What I need is a "function", which takes the request URL and any kind of cookies, processes them and returns only the valid/scope cookies for this request.
In addition - the returned cookies for that request, should also be processed afterwards (if any cookies are returned by the HTTP request).

I have found this: https://github.com/js-cookie/java-cookie but I don't know how I could use this with Automagic (if possible)

Any help in handling cookies in Automagic, would be appreciated.

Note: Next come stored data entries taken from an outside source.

theorem keys_of_disabled (arrives : s.arrives p 8 raw = true) (off : (s.port p).enabled = false) (m : KeyMsg) :
    ∀ c ∈ [Instr.helloI p [raw] m, .helloR p [raw] m, .finishI p [raw] m, .finishR p [raw] m, .keyRefused p [raw]],
      exec c s = .next (s.rxDiscard p) := by
  have hello : exec (.helloI p [raw] m) s = .next (s.rxDiscard p) := by
    change execHelloI p [raw] m s = _
    simp only [execHelloI, off, Bool.false_and, Bool.false_eq_true, if_false]
    exact keyReceive_of_disabled arrives off _
  have row (c : Instr) (k : State → State) (h : exec c s = s.keyReceive p [raw] k) : exec c s = .next (s.rxDiscard p) :=
    h.trans (keyReceive_of_disabled arrives off k)
  simp only [List.forall_mem_cons, List.not_mem_nil, false_implies, implies_true, and_true]
  exact ⟨hello, row (.helloR p [raw] m) _ (execHelloR.eq_def p [raw] m s), row (.finishI p [raw] m) _ (execFinishI.eq_def p [raw] m s),
    row (.finishR p [raw] m) _ (execFinishR.eq_def p [raw] m s),
    row (.keyRefused p [raw]) _ (execKeyRefused.eq_def p [raw] s)⟩

theorem exec_idleReceive (arrives : s.arrives p 0 raw = true) (enabled : (s.port p).enabled = true)
    (alive : (s.port p).alive = true) : exec (.idleReceive p raw) s = .next (s.takeHeader p (readFlit raw)) := by
  change s.controlReceive p 0 raw (fun _ t => t) = _
  rw [controlReceive_of_alive arrives enabled alive]

theorem exec_probeReceive (arrives : s.arrives p 1 raw = true) (enabled : (s.port p).enabled = true)
    (alive : (s.port p).alive = true) :
    exec (.probeReceive p raw) s = .next ((s.takeHeader p (readFlit raw)).sendCtl p 2) := by
  change s.controlReceive p 1 raw (fun _ t => t.sendCtl p 2) = _
  rw [controlReceive_of_alive arrives enabled alive]

theorem exec_probeEchoReceive (arrives : s.arrives p 2 raw = true) (enabled : (s.port p).enabled = true)
    (alive : (s.port p).alive = true) (ns : Nat) :
    let t := s.takeHeader p (readFlit raw)
    exec (.probeEchoReceive p raw ns) s = .next (if (t.port p).probeAt = none then t
      else t.setPort p { t.port p with probeAt := none, rtt := BitVec.ofNat 16 (Nat.min 0xFFFF ns) }) := by
  intro t
  change execProbeEchoReceive p raw ns s = _
  have row := controlReceive_of_alive arrives enabled alive (fun _ s =>
    if (s.port p).probeAt.isSome then
      s.setPort p { s.port p with probeAt := none, rtt := BitVec.ofNat 16 (Nat.min 0xFFFF ns) } else s)
  refine row.trans (congrArg Host.Outcome.next ?_)
  dsimp only
  cases ((s.takeHeader p (readFlit raw)).port p).probeAt with
  | none => rfl
  | some x => rfl

/-- Which NAK for this SEQ an arriving one is. -/
def Port.naks (u : Port) (f : Flit) : Nat := if u.nakCount ≠ 0 ∧ u.nakSeq = f.ack then u.nakCount + 1 else 1

/-- What a NAK does once its header is taken (R298). -/
theorem exec_nakReceive (arrives : s.arrives p 3 raw = true) (enabled : (s.port p).enabled = true) (alive : (s.port p).alive = true) :
    let t := s.takeHeader p (readFlit raw)
    let u := t.port p
    let n := u.naks (readFlit raw)
    exec (.nakReceive p raw) s = .next (
      if !u.alive then t
      else if 8 ≤ n then (t.setPort p { u with nakCount := 0 }).retrain p causeNakLimit
      else if u.st == .up then t.setPort p { u with nakSeq := (readFlit raw).ack, nakCount := n, resend := u.replay }
      else t.setPort p { u with nakSeq := (readFlit raw).ack, nakCount := n,
                                keying := { u.keying with resend := u.keying.replay } }) := by
  change execNakReceive p raw s = _
  rw [execNakReceive]
  exact controlReceive_of_alive arrives enabled alive _

theorem hears_of_alive (alive : (s.port p).alive = true) : (s.port p).hears = true := by
  rw [Port.hears, alive, Bool.true_or]

theorem exec_flitCrcFailure_corrupt (enabled : (s.port p).enabled = true) (alive : (s.port p).alive = true)
    (corrupt : crcOk raw = false) : exec (.flitCrcFailure p raw) s = .next (s.sendCtl p 3) := by
  change execFlitCrcFailure p raw s = _
  simp [execFlitCrcFailure, hears_of_alive alive, corrupt, enabled, alive, typNak]

theorem exec_flitCrcFailure_reserved (enabled : (s.port p).enabled = true) (alive : (s.port p).alive = true)
    (whole : crcOk raw = true) (reserved : rawType raw ∉ flitTypes) : exec (.flitCrcFailure p raw) s = .next (s.rxDiscard p) := by
  change execFlitCrcFailure p raw s = _
  simp [execFlitCrcFailure, hears_of_alive alive, whole, reserved, enabled, alive]

theorem exec_flitCrcFailure_disabled (off : (s.port p).enabled = false) (hears : (s.port p).hears = true)
    (fails : crcOk raw = false ∨ rawType raw ∉ flitTypes) : exec (.flitCrcFailure p raw) s = .next (s.rxDiscard p) := by
  change execFlitCrcFailure p raw s = _
  rcases fails with h | h <;> simp [execFlitCrcFailure, hears, h, off]

theorem exec_probeSend (alive : (s.port p).alive = true) (idle : (s.port p).probeAt = none) :
    let v := s.advanceTo ((s.port p).lastProbe + 6400)
    exec (.probeSend p) s = .next ((v.setPort p { s.port p with probeAt := some v.time, lastProbe := v.time }).sendCtl p 1) :=
  if_neg (by simp [alive, idle])

/-! ### Acknowledgement and credits (R296, R298) -/

theorem trySleep_port (s : State) (p : Nat) : ∃ a q, (s.trySleep p).port p = { s.port p with acking := a, txq := q } := by
  unfold State.trySleep
  dsimp only
  split
  · exact ⟨_, _, rfl⟩
  · split
    · exact ⟨_, _, by rw [State.sleepNote, State.port_setPort_same, State.port_setPort_same]⟩
    · exact ⟨_, _, rfl⟩

theorem takeCredits_port {f : Flit} (h : f.crCount.toNat = 0 ∨
    ((s.port p).credit f.crVc.toNat).held + f.crCount.toNat ≤ ((s.port p).credit f.crVc.toNat).granted) :
    ∃ c, (s.takeCredits p f).port p = { s.port p with credits := c } ∧
      (((s.takeCredits p f).port p).credit f.crVc.toNat).held = ((s.port p).credit f.crVc.toNat).held + f.crCount.toNat := by
  unfold State.takeCredits
  dsimp only
  split
  · next none_ => exact ⟨_, rfl, by rw [none_, Nat.add_zero]⟩
  · next some_ =>
    rw [if_neg (Nat.not_lt.mpr (h.resolve_left some_)), State.port_setPort_same]
    exact ⟨_, rfl, by rw [credit_setCredit_same]⟩

theorem takeHeader_up {f : Flit} (st : (s.port p).st = .up) (h : f.crCount.toNat = 0 ∨
    ((s.port p).credit f.crVc.toNat).held + f.crCount.toNat ≤ ((s.port p).credit f.crVc.toNat).granted) :
    let u := (s.takeHeader p f).port p
    u.replay = (s.port p).replay.filter (fun w => seqAfter w.flit.seq f.ack) ∧
    (u.credit f.crVc.toNat).held = ((s.port p).credit f.crVc.toNat).held + f.crCount.toNat := by
  let v := s.setPort p { (s.port p).ackTo f.ack with heard := s.time, holdSeen := false }
  have port : v.port p = { (s.port p).ackTo f.ack with heard := s.time, holdSeen := false } := State.port_setPort_same _ _ _
  have credit : (v.port p).credit f.crVc.toNat = (s.port p).credit f.crVc.toNat := by
    rw [port]
    rfl
  have taken : s.takeHeader p f = (v.takeCredits p f).trySleep p := if_pos (by rw [st]; rfl)
  obtain ⟨c, credits, held⟩ := takeCredits_port (s := v) (p := p) (f := f) (by rwa [credit])
  obtain ⟨a, q, slept⟩ := trySleep_port (v.takeCredits p f) p
  intro u
  have final : u = { (v.takeCredits p f).port p with acking := a, txq := q } := (congrArg (State.port · p) taken).trans slept
  constructor
  · rw [final, credits, port]
    rfl
  · rw [final, ← credit]
    exact held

Thank you for the time to read this.


Regards.

Re: RFC 6265 Plugin/Algorithm

Posted: 12 Jun 2019 20:03
by Martin
Hi,

Action HTTP Request already uses the default cookie handling mechanism provided by Android which states that it conforms to RFC 2965 so I assume that it should work in general.
It means that cookies set in responses of action HTTP Request are stored and the cookies are included in subsequent requests again when the scope matches.

Regards,
Martin

Re: RFC 6265 Plugin/Algorithm

Posted: 16 Jun 2019 16:56
by Snify
Thank you for your answer. I got time to test some stuff and I am not quite sure how to delete all the cookies before a request...
(Re)starting a flow which uses http actions, use the same cookies again.

Re: RFC 6265 Plugin/Algorithm

Posted: 16 Jun 2019 20:22
by Martin
Hi,

Automagic currently stores all cookies in memory and does not remove any cookies except when the cookie expires or the process hosting Automagic is terminated.
I could add an action to remove all cookies or all cookies for a certain domain. Would this help or are you looking for other ways to remove cookies?

Regards,
Martin

Re: RFC 6265 Plugin/Algorithm

Posted: 17 Jun 2019 04:53
by Snify
A little bit of cookie control would be actually nice :)
Like storing all saved cookies to a file or load them, etc.
But being able to remove (domain) cookies before a request should be a good start and is exactly what I need. Looking forward to see this action :)
Thank you so much for the support.

Re: RFC 6265 Plugin/Algorithm

Posted: 17 Jun 2019 17:46
by Desmanto
@Martin : Slightly related topic, I have problem with HTTP request when accessing sites with cloudflare DDOS proteciton. The protection use some javascript to do some calculation, wait until 5 seconds and then store some id to the cookies of the browser. Next time when the browser access the sites again, it use this cookie and doesn't get the wait 5 seconds anymore.

However when using HTTP request, it always return the DDOS protection page. Automagic won't wait until 5 seconds for the cookie to be stored first. Hence I never can access any site protected by the cloudflare DDOS protection using HTTP request. I wonder if there is some method for the Automagic to wait for the calculation, redirecting and then return the result. Trying multiple timeout value, still always return only the protection page.

Re: RFC 6265 Plugin/Algorithm

Posted: 20 Jun 2019 19:20
by Martin
I assume that the cloudflare DDOS protection could be difficult to circumvent since it likely requires to interpret some Javascript code and to execute one or multiple other requests to get the cookies.
It would probably be easier to just use a webview to simulate an entire browser and extract the cookies from there or just use the webview to simulate the other HTTP requests too. This is actually something on my todo list to investigate if this can be added since it would also be helpful to automate interactions with java script heavy single page web applications.

Regards,
Martin

Re: RFC 6265 Plugin/Algorithm

Posted: 21 Jun 2019 06:42
by Snify
I heavenly depend on this... I have my stuff coded on my Windows machine with openssl, HTTP libraries and cookie manager. With this I am able to parse important information from my banking, etc.
Altough I could compile for Android too, I still prefer Automagic and I have been looking for methods to get this done with Automagic.

@Martin if you could also implement DOM for easier form access etc. this would be a huge milestone and opens up huge opportunities.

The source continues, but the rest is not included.